On Saturday, Plibersek announced Labor would commit $250m over five years to help meet its commitment to protect 30% of Australian land by 2030. She said the commitment would “save another 30m hectares of bushland – an area bigger than New Zealand”. The funding was welcomed by nature organisations, but some doubted it would not be enough to ensure an area that large was protected.
On the new legislation, the Wilderness Society said it could lead to the extinction of the Maugean skate, an endangered species endemic to the harbour, and undermine the Tasmanian Wilderness World Heritage Area. Its campaign manager, Sam Szoke-Burke, said: “If passed, this bill will be remembered as Prime Minister Albanese cementing species loss into law.
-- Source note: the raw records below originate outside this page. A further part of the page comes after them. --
/-- The first engine of the Flux group that moves the coded bytes at `off` of an entry for core `n` (R238).
DESIGN CHOICE (notes/assumptions/145): a fetch, which no core runs, is taken as the rank-0 core's of the region's gang. -/
def stashBase (s : State) (n : Nat) (r : StashRegion) (e : StashEntry) (off : Nat) : Nat :=
  if e.tier = 0 then 8 * dieOf n else fluxBase n (if e.tier = 1 then 2 else 3) (codedAddr s r e off)

/-- The decoded values of an MX stash, as the write-back of R225 leaves them in Hearth. -/
def writeBack (h : Memory) (mode srcFmt addr len : Nat) (coded : List Nat) : Memory :=
  (Flux.decode (fun _ _ => false) mode srcFmt len coded).foldl (fun (p : Memory × Nat) b =>
    (match b.data with
     | some d => p.1.writeBytes p.2 (d.map (BitVec.ofNat 8))
     | none => p.1, p.2 + b.len)) (h, addr) |>.1

/-- An entry is marked as landed. -/
def markLanded (e y : StashEntry) : StashEntry := if y = e then { y with landed := true } else y

/-- STASH_LANDED: the coded bytes have landed in the slots, and an MX mode's decoded values in the source range: the
STASH completes (R225, R228). -/
def execStashLanded (core : Nat) (s : State) : Host.Outcome State Fault Refusal :=
  match (s.core core).xfers with
  | [] => void s
  | x :: _ =>
    if !s.alive || x.op != 0x62 then void s
    else match regionAt s x.region, s.stash.find? (fun e => e.region == x.region && e.mb == x.mb && e.tensor == x.tensor) with
      | some r, some e =>
        let die := dieOf core
        let (bs, st) := Flux.encode (s.hearth die) x.mode x.srcFmt x.haddr x.len
        let s1 := (s.writeSlots r e (bs.map (BitVec.ofNat 8))).fluxCountAt (stashBase s core r e) st
        let s2 := if Flux.isMx x.mode then s1.setHearth die (writeBack (s1.hearth die) x.mode x.srcFmt x.haddr x.len bs) else s1
        let s3 := { s2 with stash := s2.stash.map (markLanded e) }
        .next ((s3.popXfer core).pump core)
      | _, _ => void s

/-! ## Fetch -/

/-- All tensors of (r, j) have landed (R232). -/
def allLanded (s : State) (region mb : Nat) : Bool :=
  match regionAt s region with
  | some r => (List.range r.tensors.length).all (fun t =>
      s.stash.any (fun e => e.region == region && e.mb == mb && e.tensor == t && e.landed))
  | none => false

/-- The buffer that a fetch needs is held by the fetch of a lower microbatch of the same buffer that has not been released
(R233). -/
def bufferHeld (s : State) (r : StashRegion) (region mb : Nat) : Bool :=
  s.fetches.any (fun f => f.region == region && !f.released && decide (f.mb < mb) && f.mb % r.fbuf == mb % r.fbuf)

/-- A FETCH starts (R233): once, and only after the window has closed. -/
def State.startFetch (s : State) (region mb : Nat) : State :=
  if s.fetches.any (fun f => f.region == region && f.mb == mb) then s
  else if s.spills.any (fun w => w.region == region && w.mb == mb && w.closed) then
    { s with fetches := s.fetches ++ [{ region := region, mb := mb, landed := false, released := false }] }
  else s.stashFault 0x22 region 0 mb

/-- A fetch is marked as landed. -/
def markFetched (region mb : Nat) (f : FetchRun) : FetchRun :=
  if f.region = region ∧ f.mb = mb then { f with landed := true } else f

/-- FETCH_COMPLETE: every tensor of (r, j) is decoded into its fetch buffer (R233). -/
def execFetchComplete (region mb : Nat) (ecc : List EccRes) (s : State) : Host.Outcome State Fault Refusal :=
  match regionAt s region with
  | none => void s
  | some r =>
    if !s.alive || !(s.fetches.any (fun f => f.region == region && f.mb == mb && !f.landed && !f.released)) ||
       !allLanded s region mb || bufferHeld s r region mb then void s
    else if !inHearth (r.fetchAddr + mb % r.fbuf * r.fbufBytes) r.fbufBytes then .fault .hearthRange
    else
      let size := stashSlot s
      let s1 := (r.tensors.zipIdx).foldl (fun t (w, i) =>
        match t.stash.find? (fun e => e.region == region && e.mb == mb && e.tensor == i) with
        | some e =>
          let t1 := e.slots.foldl (fun u slot =>
            let a := tierBase u r e.tier + slot * size
            if e.tier = 1 then u.hbmChecks a size ecc else if e.tier = 2 then u.stockChecks a size ecc else u) t
          let blks := Flux.decode (slotsBad t1 r e) w.mode w.srcFmt w.raw (readSlots t1 r e)
          (t1.landBlocks (regionDie t1 r) (stashBase t1 (t1.rank0 r.gang) r e)
            (r.fetchAddr + mb % r.fbuf * r.fbufBytes + w.offset) (codedAddr t1 r e) blks).count Reg.sthFetches
        | none => t) s
      .next { s1 with fetches := s1.fetches.map (markFetched region mb) }
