/-- WIPE (R379). -/
def execWipe (bay : Nat) (s : State) : Host.Outcome State Fault Refusal :=
  if 2 ≤ bay then void s else .next (s.wipeBay bay)

end Sys2Proof.Machine
end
It would be in stark contrast to Bob Hawke’s legacy of protecting the Franklin [River].”
Brendan Sydes, from the Australian Conservation Foundation, said Albanese had failed to deliver a promised revamp of environmental law, had intervened on behalf of mining and resources interests to shelve a proposed national environment protection agency and was now planning to reduce nature protection.
“We really need a PM who is prepared to step up and deliver on the commitments his government has made on environmental law reform and start acting in the national interest, rather than acting in the interests of environmentally harmful industries,” he said.
Alexia Wellbelove, from the Australian Marine Conservation Society, said Labor had set a goal of “no new extinctions”, but risked “being responsible for the world’s first marine fish extinction caused directly by aquaculture”.
The independent Tasmanian MP Andrew Wilkie said Albanese was prioritising winning a seat that “they’re probably not going to win anyway” – Braddon, in the state’s north-west – over saving a species from extinction.
“That’s just an appalling misstep by Anthony Albanese and his government, and an appalling breakdown in good governance and proper process,” Wilkie said. “I’m very disappointed in Albo, he’s better than this.”
A spokesperson for the Greens leader, Adam Bandt, said preferences were “a matter for the party, but our focus is on keeping Peter Dutton out and getting Labor to act”. “This attempt to ram through further weakening of our environment laws at the behest of big corporations is going to make people very angry,” they said.
The government has said it remained committed to reforming environment law if it wins the next election, but has not released details.